Data
/-- The body a frame calls at the step it stands at, as its rule says; none at a step that calls
nothing. -/
def callee (c : Frame) (s : State) : Option Frame :=
  match c with
  | .setbits a _ .s1 => some (.rdreg a .param .s1)
  | .setbits a m .s2 => some (.wrreg a (.given (s.tmp ||| m.data s)) .s1)
  | .clrbits a _ .s1 => some (.rdreg a .param .s1)
  | .clrbits a m .s2 => some (.wrreg a (.given (s.tmp &&& ~~~m.data s)) .s1)
  | .reset .s1 => some (callWr s.cfg.aCommand s.cfg.cmdSoftReset)
  | .reset .s4 => some (callRd s.cfg.aCommand)
  | .anton .s1 => some (callRd s.cfg.aTxControl)
  | .anton .s3 => some (callSetb s.cfg.aTxControl 0x03)
  | .antoff .s1 => some (callClrb s.cfg.aTxControl 0x03)
  | .init .s4 => some (.reset .s1)
  | .init .s5 => some (callWr s.cfg.initWrites.w1.addr s.cfg.initWrites.w1.value)
  | .init .s6 => some (callWr s.cfg.initWrites.w2.addr s.cfg.initWrites.w2.value)
  | .init .s7 => some (callWr s.cfg.initWrites.w3.addr s.cfg.initWrites.w3.value)
  | .init .s8 => some (callWr s.cfg.initWrites.w4.addr s.cfg.initWrites.w4.value)
  | .init .s9 => some (callWr s.cfg.initWrites.w5.addr s.cfg.initWrites.w5.value)
  | .init .s10 => some (.anton .s1)
  | .reqp _ .s1 => some (callWr s.cfg.aBitFraming s.cfg.bfShort)
  | .reqp _ .s2 => some (callSetb s.cfg.aFifoLevel s.cfg.flushMask)
  | .reqp m .s3 => some (callWr s.cfg.aFifoData (m.data s))
  | .reqp _ .s4 => some (callWr s.cfg.aCommand s.cfg.cmdTransceive)
  | .reqp _ .s5 => some (callSetb s.cfg.aBitFraming s.cfg.startSendMask)
  | .reqp _ .s7 => some (callClrb s.cfg.aBitFraming s.cfg.startSendMask)
  | .reqp _ .s9 => some (callRd s.cfg.aComIrq)
  | .reqp _ .s14 => some (callRd s.cfg.aFifoLevel)
  | .anticoll .s1 => some (callSetb s.cfg.aFifoLevel s.cfg.flushMask)
  | .anticoll .s2 => some (callWburst2 s.cfg.aFifoData 0x93 0x20)
  | .anticoll .s3 => some (callWr s.cfg.aCommand s.cfg.cmdTransceive)
  | .anticoll .s4 => some (callSetb s.cfg.aBitFraming s.cfg.startSendMask)
  | .anticoll .s6 => some (callClrb s.cfg.aBitFraming s.cfg.startSendMask)
  | .anticoll .s7 => some (callRd s.cfg.aFifoLevel)
  | .anticoll .s9 => some (.drain .d1)
  | .drain _ => some (callRd s.cfg.aFifoData)
  | .getuid .s1 => some (.reqp (.given 0x26) .s1)
  | .getuid .s3 => some (.anticoll .s1)
  | _ => none

/-- Whether a frame may stand outermost: a command's, with the latches as operands, or a frame run on
its own. -/
def Frame.isRoot : Frame → Bool
  | .wrreg .latched .latched _ => true
  | .wrreg (.given _) (.given _) _ => true
  | .rdreg .latched .param _ => true
  | .rdreg (.given _) (.given _) _ => true
  | .wburst2 (.given _) (.given _) (.given _) _ => true
  | .setbits .latched .latched _ => true
  | .clrbits .latched .latched _ => true
  | .reset _ => true
  | .anton _ => true
  | .antoff _ => true
  | .init _ => true
  | .reqp .latched _ => true
  | .anticoll _ => true
  | .getuid _ => true
  | _ => false

/-- Every frame was called by the step the frame below it stands at. -/
def stackLegal (s : State) : Frame → List Frame → Bool
  | f, [] => f.isRoot
  | f, c :: K => (callee c s == some f.start) && stackLegal s c K

/-- The poll counter of a loop is below its bound where the loop goes on, and never above it
(41_bitmask.md R145 (e)). -/
def countLegal (s : State) (f : Frame) : Bool :=
  match f with
  | .reset l =>
    match s.cfg.resetPollMax with
    | none => true
    | some n =>
      match l with
      | .s1 => true
      | .s2 => true
      | .s3 => true
      | .s8 => decide (s.cnt ≤ n)
      | _ => decide (s.cnt < n)
  | .reqp _ l =>
    match l with
    | .s9 => decide (s.cnt < 25)
    | .s10 => decide (s.cnt < 25)
    | .s11 => decide (s.cnt < 25)
    | .s12 => decide (s.cnt < 25)
    | .s13 => decide (s.cnt ≤ 25)
    | .s14 => decide (s.cnt ≤ 25)
    | .s15 => decide (s.cnt ≤ 25)
    | _ => true
  | _ => true

/-- What a label holds is what the step before it made: the characters of the drained bytes. -/
def labelLegal (s : State) (f : Frame) : Bool :=
  match f with
  | .anticoll (.s11 str) => str == formatUid s.buf
  | .getuid (.s4 (.uid raw str)) => raw == s.buf && str == formatUid raw
  | _ => true

/-- The level of chip-select is low exactly inside a bracket (40_register_access.md R122). -/
def csLegal (s : State) : Bool :=
  match s.openBracket with
  | .closed => s.cs == .high
  | .opened _ => s.cs == .low

/-- The invariant of positions: a well-formed configuration, chip-select as the position says, and, in
a busy block, a legal stack of at most four frames (10_state.md R24) with legal counter and labels. -/
def State.PosLegal (s : State) : Prop :=
  s.cfg.wf = true ∧ csLegal s = true ∧
    match s.run with
    | .idle => True
    | .busy f K =>
      stackLegal s f K = true ∧ (f :: K).length ≤ 4 ∧
        (∀ g ∈ f :: K, countLegal s g = true) ∧ labelLegal s f = true

/-! ## Legal responses (10_state.md R30; 60_exceptions.md R211; 44_fifo_drain_parse.md R198) -/

/-- The statuses R211 lets a command produce. -/
def statusAllowed (op : OpCode) (st : Status) : Bool :=
  match st with
  | .ok => decide (op ∈ [0x1, 0x2, 0x3, 0x4, 0x5, 0x6, 0x7, 0x8, 0x9, 0xA, 0xB])
  | .noCard => decide (op ∈ [0x9, 0xB])
  | .timeout => decide (op ∈ [0x9, 0xB])
  | .malformed => decide (op ∈ [0x9, 0xA, 0xB])
  | .unresponsive => decide (op ∈ [0x5, 0x8])
  | .busFault => false
  | .illegalOp => decide (op ∈ [0x0, 0xC, 0xD, 0xE, 0xF])
  | .reserved7 => false

/-- A response record as R30, R211 and R198 allow it. -/
structure Response.Legal (r : Response) : Prop where
  status : statusAllowed r.op r.status = true
  data : r.op ≠ 0x2 → r.data = 0
  presence : r.op ≠ 0x9 → r.op ≠ 0xB → r.presence = false
  uidOps : r.op ≠ 0xA → r.op ≠ 0xB → r.uidLen = 0
  uidEmpty : r.uidLen = 0 → r.uidRaw = Buf.zero ∧ r.uidStr = UidStr.zero
  uidWhole : r.uidLen ≠ 0 → r.uidLen = 10 ∧ r.uidStr = formatUid r.uidRaw
  reqpOk : r.op = 0x9 → (r.status = .ok ↔ r.presence = true)
  uidOk : r.op = 0xA ∨ r.op = 0xB → (r.status = .ok ↔ r.uidLen = 10)

/-- Every response emitted is legal. -/
def State.ResponsesLegal (s : State) : Prop := ∀ r ∈ s.responses, r.Legal

/-- Commands accepted and not yet answered: 1 while a command is in progress, else 0. -/
def State.unanswered (s : State) : Nat :=
  match s.run.commandOp with
  | some _ => 1
  | none => 0

/-- Each accepted command is answered exactly once (10_state.md R30): the acceptances in the history
are as many as its responses and the command in progress. -/
def State.AnswersMatch (s : State) : Prop :=
  s.history.countP Event.isCmd = s.responses.length + s.unanswered

end Sys2Proof.Machine
end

What is needed
The exact lines of the material above starting at the one that contains "some (.reset .s1)" and ending at the one that contains "some (.drain .d1)" are what to retype; leave out everything else.

Response to the task
  | .init .s4 => some (.reset .s1)
  | .init .s5 => some (callWr s.cfg.initWrites.w1.addr s.cfg.initWrites.w1.value)
  | .init .s6 => some (callWr s.cfg.initWrites.w2.addr s.cfg.initWrites.w2.value)
  | .init .s7 => some (callWr s.cfg.initWrites.w3.addr s.cfg.initWrites.w3.value)
  | .init .s8 => some (callWr s.cfg.initWrites.w4.addr s.cfg.initWrites.w4.value)
  | .init .s9 => some (callWr s.cfg.initWrites.w5.addr s.cfg.initWrites.w5.value)
  | .init .s10 => some (.anton .s1)
  | .reqp _ .s1 => some (callWr s.cfg.aBitFraming s.cfg.bfShort)
  | .reqp _ .s2 => some (callSetb s.cfg.aFifoLevel s.cfg.flushMask)
  | .reqp m .s3 => some (callWr s.cfg.aFifoData (m.data s))
  | .reqp _ .s4 => some (callWr s.cfg.aCommand s.cfg.cmdTransceive)
  | .reqp _ .s5 => some (callSetb s.cfg.aBitFraming s.cfg.startSendMask)
  | .reqp _ .s7 => some (callClrb s.cfg.aBitFraming s.cfg.startSendMask)
  | .reqp _ .s9 => some (callRd s.cfg.aComIrq)
  | .reqp _ .s14 => some (callRd s.cfg.aFifoLevel)
  | .anticoll .s1 => some (callSetb s.cfg.aFifoLevel s.cfg.flushMask)
  | .anticoll .s2 => some (callWburst2 s.cfg.aFifoData 0x93 0x20)
  | .anticoll .s3 => some (callWr s.cfg.aCommand s.cfg.cmdTransceive)
  | .anticoll .s4 => some (callSetb s.cfg.aBitFraming s.cfg.startSendMask)
  | .anticoll .s6 => some (callClrb s.cfg.aBitFraming s.cfg.startSendMask)
  | .anticoll .s7 => some (callRd s.cfg.aFifoLevel)
  | .anticoll .s9 => some (.drain .d1)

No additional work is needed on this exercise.